Judging from appearances, this video was taken by a guest.  Its high quality, and appears to be a reasonably good historical record of the incident.  Its also a rare video that is not clearly great for either the park or a potential plaintiff (if this incident were to have occurred in the US).

On the plus side for the park, the video clearly shows that guests took it upon themselves to get out of the boat on their own, not once but twice. In fact, the guests in the second boat waste no time at all exiting the boat in the middle of the flume.  There's absolutely no hesitation.  If one of the guests standing on the track rails had been injured by the first boat after it was struck by the second or if any of these guests had been injured while in the ride area, this video would be pretty compelling evidence that the guests had acted improperly by jumping out of the boat on their own.

On the negative side, the video also seems to show that ride attendants were relatively slow to respond.  There appears to be a single take from about the 10-second mark (starting when the riders in the first boat are already out of the boat) until about 1:55 where there does not appear to be any ride attendants in view despite the fact that guests are evacuating themselves.  This doesn't look great for the park.

So, in a hypothetical case involving this incident, is this video better for the park or better for the plaintiff?  The answer, of course, turns on what the video doesn't show.  For example, the footage cuts from the boat coming down the chute to the boat stuck in the runout and already unloaded.  What happened in the interim?  How much time passed?  What caused the guests to unload themselves?  Is there some unseen ride attendant directing the guests?  What is going on in the station during this time?  We just don't know the answers to any of these questions from the video, but this information surely would influence the way a judge or jury looked at the footage.

Video and photographic evidence can be very compelling and for that reason it is evidence lawyers love to show.  It is attention-grabbing, flashy, and can be very memorable.  But when it is spontaneously captured (as is becoming more common), it is almost certain to be incomplete.  The gaps in the story can only be filled in with other, generally more traditional, evidence:  documents, manuals, checklists, witnesses, maybe other photographs and videos if they exist.  This more traditional evidence is thus more important than ever in influencing exactly how a judge or jury fills in the blanks left out of the "sexier" video evidence.  While it is the dramatic video that the jury might remember more than any other evidence, it is that other evidence that is the key to how excactly they remember and interpret that dramatic video.  

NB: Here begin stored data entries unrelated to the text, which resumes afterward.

-- ==== Sys2Proof/Machine/Load.lean ====
section
/-! DEFINITION. The 16-bit immediate loads (41_load_imm16.md). On entry `ir` holds the opcode and `pc` points at the first
operand byte; the immediate is the instruction's own field, put together from those two bytes by the decoder. -/

namespace Sys2Proof.Machine

/-- `LD SP,d16` (R80): `sp <- d16`, `pc` past the operand bytes, nothing else. -/
def execLdSpD16 (d16 : Word) (s : State) : Host.Outcome State Fault Refusal :=
  executed .ldSpD16 (s.skipImmediate16.setSp d16)

/-- `LD HL,d16` (R81): `hl <- d16` through the pair setter, `pc` past the operand bytes, nothing else. -/
def execLdHlD16 (d16 : Word) (s : State) : Host.Outcome State Fault Refusal :=
  executed .ldHlD16 (writePair .hl d16 s.skipImmediate16)

end Sys2Proof.Machine
end

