-- ==== Sys2Proof/Machine/Gap.lean ====
section
/-! DEFINITION. Gaps of a core's matrix stream: tension, the load-step forewarning and the resumption ramp
(R117–R123, R674–R678). -/

namespace Sys2Proof.Machine

/-- The rail of partition p among the rails of `PM_RAIL` (R668, R695). -/
def coreRail (p : Nat) : Nat := railOf p

/-- The code on the `LSTEP` pins of partition p. -/
def State.lstep (s : State) (p : Nat) : Nat := s.fld (Reg.pmRail (coreRail p)) Fld.pmRailLstep

/-- Drives the `LSTEP` pins of partition p. -/
def State.setLstep (s : State) (p v : Nat) : State := s.setFld (Reg.pmRail (coreRail p)) Fld.pmRailLstep v

/-- Class of an expected change of current, in amperes (R674). -/
def lstepClass (amps : Nat) : Nat :=
  if amps < 256 then 0 else if amps < 768 then 1 else if amps < 1536 then 2 else 3

/-- Expected change on partition p's rail for a change of array duty of `d` sixteenths (R676). -/
def State.expectedChange (s : State) (p d : Nat) : Nat := SMap.get 0 s.pm.arrayCurrent p * d / 16

/-- The pins of partition p return to 0b0000 at the start of the second course after course `e`, in which the step ends, if no
step that they announce ends later (R675). -/
def State.keepForewarning (s : State) (p : Nat) (e : Course) : State :=
  let later := match SMap.get none s.pm.clearAt p with
    | none => true
    | some a => !reached a (e + 2)
  if later then { s with pm := { s.pm with clearAt := SMap.set none s.pm.clearAt p (some (e + 2)) } } else s

/-- Shows a forewarning on partition p's pins (R674, R675), of a step that ends in course `e`. -/
def State.showForewarning (s : State) (p : Nat) (rise : Bool) (d : Nat) (e : Course) : State :=
  let code := 8 + bit rise * 4 + lstepClass (s.expectedChange p d)
  let t := (s.setLstep p code).count (Reg.pmForewarnings (coreRail p)) 1
  { t with pm := { t.pm with clearAt := SMap.set none t.pm.clearAt p (some (e + 2)) } }

/-- The pins of partition p return to 0b0000. -/
def State.clearLstep (s : State) (p : Nat) : State :=
  let t := s.setLstep p 0
  { t with pm := { t.pm with clearAt := SMap.set none t.pm.clearAt p none } }

/-- A fall is forewarned on partition p. -/
def State.fallShown (s : State) (p : Nat) : Bool := decide (8 ≤ s.lstep p) && decide (s.lstep p < 12)

/-- Cores of partition p. -/
def coresOfPartition (p : Nat) : List Nat := (List.range 40).map (· + 40 * p)

/-- Other cores of partition p than c whose fall the forewarning still announces: forewarned, and not yet at duty 0. -/
def State.fallPending (s : State) (p c : Nat) : Bool :=
  (coresOfPartition p).any (fun d => decide (d ≠ c) && (s.core d).forewarned && decide (0 < (s.core d).tensionDuty))

/-- A gap of core c ends with an `MA.MUL` (R118, R121, R122): a fall that was forewarned and has not begun is withdrawn once
no other core of the partition still needs it (assumption 50); after a fall the stream grant ramps up from 1/16 unless the
resumption was announced. A fall that has begun and not ended stops where it is, with neither (assumption 209). -/
def State.gapEnds (s : State) (c : Nat) : State :=
  let k := s.core c
  match k.gapSince with
  | none => s
  | some _ =>
    let p := corePartition c
    let slow := s.tensionFallen c && !k.announced
    let t := s.setCore c { k with
      gapSince := none, tensionDuty := 0, tensionFalling := false, forewarned := false, announced := false,
      grantDuty := if slow then 1 else k.grantDuty,
      grantNext := if slow then s.cycleNo + 768 else k.grantNext }
    if k.forewarned && !k.tensionFalling && !s.tensionFallen c && s.fallShown p && !t.fallPending p c then
      (t.clearLstep p).count (Reg.pmWithdrawn (coreRail p)) 1
    else t

/-- Streamed cycles among the `n` before cycle `now`. -/
def streamedSince (runs : List (Nat × Nat)) (now n : Nat) : Nat :=
  runs.foldl (fun v r => v + (r.1 + r.2 - max r.1 (now - n))) 0

/-- A stretch of streamed cycles with cycle `now` added, those older than four courses dropped. -/
def addStreamed (runs : List (Nat × Nat)) (now : Nat) : List (Nat × Nat) :=
  let live := runs.filter (fun r => decide (now < r.1 + r.2 + 10240))
  match live.reverse with
  | (a, n) :: rest => if a + n = now then rest.reverse ++ [(a, n + 1)] else live ++ [(now, 1)]
  | [] => [(now, 1)]

/-- A core whose stream is free from cycle `now`: its gap begins, with the tension duty of R117, the fraction of stream
cycles in the four courses before it, rounded down to a sixteenth. -/
def Core.gapFrom (k : Core) (now : Nat) : Core :=
  let d := streamedSince k.streamRuns now 10240 * 16 / 10240
  { k with
    streamLeft := 0, gapSince := some now, announced := false, recentDuty := d, tensionDuty := d, tensionFalling := false,
    forewarned := false }

/-- The stream of a core whose instructions are ended at once is free. -/
def State.freeStream (s : State) (c : Nat) : State :=
  if (s.core c).streamLeft = 0 then s else s.modCore c (fun k => k.gapFrom s.cycleNo)

/-- Core c streams a row in this cycle; after the last one its gap begins (R114, R117). -/
def State.streamCycle (s : State) (c : Nat) : State :=
  let j := { s.core c with streamLeft := (s.core c).streamLeft - 1, streamRuns := addStreamed (s.core c).streamRuns s.cycleNo }
  (s.count (Reg.maStreamCycles c) 1).setCore c (if j.streamLeft = 0 then j.gapFrom (s.cycleNo + 1) else j)

/-- The stream of the core stands within a row that has begun: it is paused only between rows (R61, R122, R682). -/
def Core.midRow (k : Core) : Bool := decide (k.streamLeft % k.streamRow ≠ 0)

/-- What the cycle is to the stream of core c: a started `MA.MUL` streams a cycle of a row, or is withheld between two rows
(R61, R122, R127, R682). -/
def State.passStream (s : State) (c : Nat) : State :=
  if (s.core c).streamLeft = 0 then s
  else if s.streamGranted c || (s.core c).midRow then s.streamCycle c
  else s.count (Reg.maPacedCycles c) 1

/-- From the course of an event of R123 the stream of its partition's cores is granted in full: a ramp ends, and a
resumption from a gap is announced. -/
def State.grantInFull (s : State) (p : Nat) : State :=
  (coresOfPartition p).foldl (fun t c => t.modCore c (fun k => { k with grantDuty := 16, announced := k.gapSince.isSome })) s

/-- Rails whose stream an event of table t concerns, by partition: those of the fabric table's overlay switch are all four
(R123). -/
def eventRails (t : Nat) : List Nat := if t < 4 then [t] else List.range 4

/-- Events of R123 whose course has come take effect on the grants, whether the pins showed a forewarning of them or not. -/
def State.eventCourses (s : State) : State :=
  (List.range 4).foldl (fun t p =>
    let ahead := SMap.get [] t.pm.fullGrant p
    if ahead.any (fun e => reached t.course e) || (t.eventWithin p 0).isSome then
      ({ t with pm := { t.pm with fullGrant := SMap.set [] t.pm.fullGrant p (ahead.filter (fun e => !reached t.course e)) } }).grantInFull p
    else t) s

end Sys2Proof.Machine
end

Take these actual photos from Google Streetview for example:

Is this guy breaking in the process of burglarizing a home by climbing over a locked gate?  Is he just locked out of his house and climbing over to get inside?  Is he just screwing around by swinging on a gate for fun (perhaps the camera just happened to catch the moment the gate swung closed).  Maybe he is in to parkour and is climbing up the side of the building?

What about this one?  Are these kids vandalizing a bus stop?  Could they be cleaning up or painting over the vandalism?  Are they painting a mural and its not vandalism at all? 

And God only knows what is going on here.  Best that we don't ask any more questions.

The point is that context matters.  Jurors have come to expect flashy video with compelling story lines because they see it on the internet and on television everyday.  And, given how public our facilities are, there is no way to control the flow of information originating from guests whenever an incident occurs.  As a consequence having document retention and preservation policies, incident reporting procedures, and emergency response plans has become even more vital to a successful defense in an amusement lawsuit.  Your lawyer can help with this, but ultimately it is up to you to make sure your lawyer has the tools necessary to tell the whole story, regardless of whatever flashier evidence might be out there.